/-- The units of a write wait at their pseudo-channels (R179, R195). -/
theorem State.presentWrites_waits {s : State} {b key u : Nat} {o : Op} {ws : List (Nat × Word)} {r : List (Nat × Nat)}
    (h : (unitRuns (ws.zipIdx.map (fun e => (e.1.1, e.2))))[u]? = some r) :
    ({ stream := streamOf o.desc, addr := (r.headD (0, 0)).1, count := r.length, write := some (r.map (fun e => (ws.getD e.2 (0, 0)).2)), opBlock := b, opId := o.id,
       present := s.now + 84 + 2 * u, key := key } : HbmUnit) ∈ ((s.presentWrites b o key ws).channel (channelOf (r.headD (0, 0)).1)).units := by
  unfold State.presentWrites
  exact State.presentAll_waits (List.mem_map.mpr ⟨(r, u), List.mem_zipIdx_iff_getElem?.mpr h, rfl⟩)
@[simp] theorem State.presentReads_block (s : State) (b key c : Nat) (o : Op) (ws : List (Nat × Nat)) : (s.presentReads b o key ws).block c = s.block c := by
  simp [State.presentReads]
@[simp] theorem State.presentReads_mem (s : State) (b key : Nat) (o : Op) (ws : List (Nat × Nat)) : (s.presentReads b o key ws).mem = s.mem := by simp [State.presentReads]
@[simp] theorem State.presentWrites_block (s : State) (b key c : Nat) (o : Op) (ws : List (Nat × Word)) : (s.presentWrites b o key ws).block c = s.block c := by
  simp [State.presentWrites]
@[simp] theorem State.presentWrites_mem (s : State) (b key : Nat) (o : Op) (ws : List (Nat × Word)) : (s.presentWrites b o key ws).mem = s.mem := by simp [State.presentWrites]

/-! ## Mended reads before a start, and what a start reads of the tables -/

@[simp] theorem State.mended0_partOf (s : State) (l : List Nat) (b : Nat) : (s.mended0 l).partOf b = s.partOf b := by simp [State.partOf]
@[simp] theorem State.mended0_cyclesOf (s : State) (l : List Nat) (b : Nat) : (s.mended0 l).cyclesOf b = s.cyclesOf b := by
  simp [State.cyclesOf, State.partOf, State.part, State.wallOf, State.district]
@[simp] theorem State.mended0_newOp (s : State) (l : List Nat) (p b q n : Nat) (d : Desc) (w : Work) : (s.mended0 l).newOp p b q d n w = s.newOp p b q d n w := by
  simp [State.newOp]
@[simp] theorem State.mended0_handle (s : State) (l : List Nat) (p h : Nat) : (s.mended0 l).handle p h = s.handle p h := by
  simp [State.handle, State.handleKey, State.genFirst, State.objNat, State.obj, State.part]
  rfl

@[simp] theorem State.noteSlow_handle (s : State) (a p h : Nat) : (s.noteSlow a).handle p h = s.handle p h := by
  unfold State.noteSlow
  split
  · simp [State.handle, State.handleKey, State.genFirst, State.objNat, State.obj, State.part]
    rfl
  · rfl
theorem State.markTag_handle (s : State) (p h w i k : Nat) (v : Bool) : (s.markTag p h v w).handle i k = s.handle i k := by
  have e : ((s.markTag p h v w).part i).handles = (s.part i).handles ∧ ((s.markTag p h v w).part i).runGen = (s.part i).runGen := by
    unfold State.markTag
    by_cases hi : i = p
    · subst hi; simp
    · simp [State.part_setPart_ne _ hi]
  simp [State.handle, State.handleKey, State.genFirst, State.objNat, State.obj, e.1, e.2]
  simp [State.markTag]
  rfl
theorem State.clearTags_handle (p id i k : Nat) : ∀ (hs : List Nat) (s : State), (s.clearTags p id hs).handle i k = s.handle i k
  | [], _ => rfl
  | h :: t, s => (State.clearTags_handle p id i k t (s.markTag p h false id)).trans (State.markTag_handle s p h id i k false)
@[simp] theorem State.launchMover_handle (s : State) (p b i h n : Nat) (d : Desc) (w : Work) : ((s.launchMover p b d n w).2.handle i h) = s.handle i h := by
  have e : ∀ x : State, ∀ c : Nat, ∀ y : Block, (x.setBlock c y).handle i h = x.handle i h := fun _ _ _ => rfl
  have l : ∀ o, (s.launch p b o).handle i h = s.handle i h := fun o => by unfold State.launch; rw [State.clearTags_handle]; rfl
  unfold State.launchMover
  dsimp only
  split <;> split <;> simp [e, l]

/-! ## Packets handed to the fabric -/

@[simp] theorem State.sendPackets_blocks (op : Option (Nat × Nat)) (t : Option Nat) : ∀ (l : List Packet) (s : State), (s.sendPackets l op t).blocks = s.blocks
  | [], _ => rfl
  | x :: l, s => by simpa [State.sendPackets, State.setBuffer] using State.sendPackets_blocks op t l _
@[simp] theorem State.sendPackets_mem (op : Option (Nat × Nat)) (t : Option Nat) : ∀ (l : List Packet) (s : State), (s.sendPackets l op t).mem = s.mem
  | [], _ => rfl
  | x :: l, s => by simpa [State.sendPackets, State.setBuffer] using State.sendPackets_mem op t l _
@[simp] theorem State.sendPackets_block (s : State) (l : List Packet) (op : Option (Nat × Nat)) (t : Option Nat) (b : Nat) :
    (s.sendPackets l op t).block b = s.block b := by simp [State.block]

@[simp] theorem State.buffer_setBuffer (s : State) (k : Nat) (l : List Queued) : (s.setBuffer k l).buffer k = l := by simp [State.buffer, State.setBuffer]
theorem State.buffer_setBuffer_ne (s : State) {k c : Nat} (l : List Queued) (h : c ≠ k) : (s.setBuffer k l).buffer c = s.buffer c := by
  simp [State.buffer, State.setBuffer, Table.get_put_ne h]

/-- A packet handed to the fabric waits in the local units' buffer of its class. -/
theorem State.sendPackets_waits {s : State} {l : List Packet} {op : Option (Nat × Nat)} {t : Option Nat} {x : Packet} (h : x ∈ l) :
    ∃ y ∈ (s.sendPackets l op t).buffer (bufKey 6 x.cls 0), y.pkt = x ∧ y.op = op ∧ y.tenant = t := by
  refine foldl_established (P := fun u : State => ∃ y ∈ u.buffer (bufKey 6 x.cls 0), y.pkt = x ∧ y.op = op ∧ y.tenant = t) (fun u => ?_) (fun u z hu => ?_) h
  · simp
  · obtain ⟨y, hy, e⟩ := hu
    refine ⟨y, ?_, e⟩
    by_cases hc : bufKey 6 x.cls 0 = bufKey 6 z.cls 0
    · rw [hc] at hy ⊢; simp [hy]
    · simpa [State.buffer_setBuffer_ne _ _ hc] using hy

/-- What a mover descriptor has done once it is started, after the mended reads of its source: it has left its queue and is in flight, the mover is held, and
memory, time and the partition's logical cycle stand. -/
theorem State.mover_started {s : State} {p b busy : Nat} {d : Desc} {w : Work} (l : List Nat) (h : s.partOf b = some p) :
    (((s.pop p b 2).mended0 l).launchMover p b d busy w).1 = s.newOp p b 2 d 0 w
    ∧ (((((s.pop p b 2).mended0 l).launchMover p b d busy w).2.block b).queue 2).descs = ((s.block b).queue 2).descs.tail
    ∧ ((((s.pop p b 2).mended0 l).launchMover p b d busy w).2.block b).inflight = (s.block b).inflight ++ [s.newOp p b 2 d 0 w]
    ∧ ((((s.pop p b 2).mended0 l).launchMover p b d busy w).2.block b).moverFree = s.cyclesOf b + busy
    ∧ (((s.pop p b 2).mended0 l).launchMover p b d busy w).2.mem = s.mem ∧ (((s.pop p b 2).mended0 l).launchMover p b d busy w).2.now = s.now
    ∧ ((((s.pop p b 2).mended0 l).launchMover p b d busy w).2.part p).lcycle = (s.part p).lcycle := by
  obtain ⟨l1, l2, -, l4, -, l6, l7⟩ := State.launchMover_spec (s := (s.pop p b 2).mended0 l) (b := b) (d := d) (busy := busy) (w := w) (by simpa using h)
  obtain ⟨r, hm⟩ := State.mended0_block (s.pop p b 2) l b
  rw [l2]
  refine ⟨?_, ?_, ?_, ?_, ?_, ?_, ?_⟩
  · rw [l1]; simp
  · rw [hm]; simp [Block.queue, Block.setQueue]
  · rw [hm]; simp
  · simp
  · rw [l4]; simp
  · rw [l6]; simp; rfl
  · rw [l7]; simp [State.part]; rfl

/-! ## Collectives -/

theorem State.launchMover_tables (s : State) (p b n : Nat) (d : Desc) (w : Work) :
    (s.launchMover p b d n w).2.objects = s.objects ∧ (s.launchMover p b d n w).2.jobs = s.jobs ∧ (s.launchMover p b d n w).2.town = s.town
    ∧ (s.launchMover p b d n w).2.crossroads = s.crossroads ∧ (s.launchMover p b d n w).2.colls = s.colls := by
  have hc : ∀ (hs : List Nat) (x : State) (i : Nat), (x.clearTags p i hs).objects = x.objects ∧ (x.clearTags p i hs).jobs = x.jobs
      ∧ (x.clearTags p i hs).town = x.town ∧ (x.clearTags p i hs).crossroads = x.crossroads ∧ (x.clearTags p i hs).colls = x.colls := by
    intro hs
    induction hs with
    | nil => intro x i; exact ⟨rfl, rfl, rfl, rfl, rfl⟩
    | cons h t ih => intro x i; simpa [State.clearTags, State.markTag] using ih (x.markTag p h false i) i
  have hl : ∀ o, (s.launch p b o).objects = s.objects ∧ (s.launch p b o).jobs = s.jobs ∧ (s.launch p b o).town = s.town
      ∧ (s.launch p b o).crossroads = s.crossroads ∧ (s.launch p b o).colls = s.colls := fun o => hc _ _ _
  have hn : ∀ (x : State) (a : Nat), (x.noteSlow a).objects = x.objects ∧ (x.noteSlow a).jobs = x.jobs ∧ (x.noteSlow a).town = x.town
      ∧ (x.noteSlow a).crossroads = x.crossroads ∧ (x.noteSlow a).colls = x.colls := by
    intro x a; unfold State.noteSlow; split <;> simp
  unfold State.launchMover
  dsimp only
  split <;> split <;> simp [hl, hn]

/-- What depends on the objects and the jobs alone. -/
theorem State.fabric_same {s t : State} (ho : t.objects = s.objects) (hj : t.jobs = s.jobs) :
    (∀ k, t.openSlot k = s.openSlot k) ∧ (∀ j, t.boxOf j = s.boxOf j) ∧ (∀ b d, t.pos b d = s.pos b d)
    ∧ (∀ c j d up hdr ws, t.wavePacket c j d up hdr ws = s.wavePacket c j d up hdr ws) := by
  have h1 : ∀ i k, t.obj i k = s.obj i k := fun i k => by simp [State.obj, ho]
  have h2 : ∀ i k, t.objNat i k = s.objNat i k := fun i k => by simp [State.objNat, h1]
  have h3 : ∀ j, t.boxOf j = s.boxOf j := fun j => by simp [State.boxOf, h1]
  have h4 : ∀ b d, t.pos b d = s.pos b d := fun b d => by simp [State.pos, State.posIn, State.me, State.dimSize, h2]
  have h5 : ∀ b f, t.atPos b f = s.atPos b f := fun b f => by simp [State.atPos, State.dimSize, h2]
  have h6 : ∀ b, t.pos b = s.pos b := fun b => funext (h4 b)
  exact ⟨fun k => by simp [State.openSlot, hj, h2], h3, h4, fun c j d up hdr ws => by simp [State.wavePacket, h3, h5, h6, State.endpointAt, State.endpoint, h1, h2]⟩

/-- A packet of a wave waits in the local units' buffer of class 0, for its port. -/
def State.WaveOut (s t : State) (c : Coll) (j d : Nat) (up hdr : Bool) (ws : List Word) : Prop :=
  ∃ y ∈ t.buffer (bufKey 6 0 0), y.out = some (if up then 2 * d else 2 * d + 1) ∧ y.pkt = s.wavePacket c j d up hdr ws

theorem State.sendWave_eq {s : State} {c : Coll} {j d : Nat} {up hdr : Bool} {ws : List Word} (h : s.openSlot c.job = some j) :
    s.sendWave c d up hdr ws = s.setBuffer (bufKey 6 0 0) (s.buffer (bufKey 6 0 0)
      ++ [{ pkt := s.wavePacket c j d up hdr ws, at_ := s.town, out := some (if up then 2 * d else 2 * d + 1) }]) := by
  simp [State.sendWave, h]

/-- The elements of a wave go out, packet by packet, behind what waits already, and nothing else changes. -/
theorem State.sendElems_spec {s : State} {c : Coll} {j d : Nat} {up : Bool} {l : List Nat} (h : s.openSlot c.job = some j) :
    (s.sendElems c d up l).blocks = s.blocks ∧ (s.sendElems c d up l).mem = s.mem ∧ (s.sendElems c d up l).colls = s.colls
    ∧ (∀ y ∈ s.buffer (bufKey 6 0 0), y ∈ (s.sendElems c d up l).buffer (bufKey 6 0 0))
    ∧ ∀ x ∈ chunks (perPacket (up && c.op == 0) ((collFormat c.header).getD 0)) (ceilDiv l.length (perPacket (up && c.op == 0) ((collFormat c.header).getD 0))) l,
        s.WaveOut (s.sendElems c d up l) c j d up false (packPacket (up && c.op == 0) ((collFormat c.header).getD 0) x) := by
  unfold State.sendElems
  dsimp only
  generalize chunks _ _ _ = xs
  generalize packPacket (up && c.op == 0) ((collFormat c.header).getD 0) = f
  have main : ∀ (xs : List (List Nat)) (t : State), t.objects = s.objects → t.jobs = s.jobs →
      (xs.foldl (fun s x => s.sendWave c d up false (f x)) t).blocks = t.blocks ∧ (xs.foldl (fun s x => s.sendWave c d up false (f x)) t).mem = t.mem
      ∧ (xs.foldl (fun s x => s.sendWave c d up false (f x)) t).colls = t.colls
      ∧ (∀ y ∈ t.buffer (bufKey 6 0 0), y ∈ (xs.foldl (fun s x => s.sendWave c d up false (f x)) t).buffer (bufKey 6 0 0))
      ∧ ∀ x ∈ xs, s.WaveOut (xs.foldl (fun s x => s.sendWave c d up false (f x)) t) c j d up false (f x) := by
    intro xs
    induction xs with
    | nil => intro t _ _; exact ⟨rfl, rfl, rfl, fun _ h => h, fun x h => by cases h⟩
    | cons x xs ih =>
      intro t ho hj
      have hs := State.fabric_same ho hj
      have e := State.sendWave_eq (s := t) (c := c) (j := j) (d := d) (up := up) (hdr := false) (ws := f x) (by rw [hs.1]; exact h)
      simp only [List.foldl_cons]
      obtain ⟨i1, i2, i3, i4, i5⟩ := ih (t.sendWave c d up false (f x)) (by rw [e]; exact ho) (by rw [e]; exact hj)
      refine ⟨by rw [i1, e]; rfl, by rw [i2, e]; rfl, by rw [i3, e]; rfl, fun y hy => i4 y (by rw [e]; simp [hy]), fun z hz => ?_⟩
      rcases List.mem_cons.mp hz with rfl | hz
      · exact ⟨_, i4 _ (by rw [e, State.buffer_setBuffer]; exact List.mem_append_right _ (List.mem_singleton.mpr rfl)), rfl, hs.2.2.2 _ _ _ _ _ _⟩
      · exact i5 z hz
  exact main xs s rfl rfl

* * * * *

■ **Exercise brief**: All lines in the data above from the one with "p).lcycle := by" through the one with "simp [State.part]; rfl" must be repeated exactly, and no others.

■ **Exercise output**:
    ∧ ((((s.pop p b 2).mended0 l).launchMover p b d busy w).2.part p).lcycle = (s.part p).lcycle := by
  obtain ⟨l1, l2, -, l4, -, l6, l7⟩ := State.launchMover_spec (s := (s.pop p b 2).mended0 l) (b := b) (d := d) (busy := busy) (w := w) (by simpa using h)
  obtain ⟨r, hm⟩ := State.mended0_block (s.pop p b 2) l b
  rw [l2]
  refine ⟨?_, ?_, ?_, ?_, ?_, ?_, ?_⟩
  · rw [l1]; simp
  · rw [hm]; simp [Block.queue, Block.setQueue]
  · rw [hm]; simp
  · simp
  · rw [l4]; simp
  · rw [l6]; simp; rfl
  · rw [l7]; simp [State.part]; rfl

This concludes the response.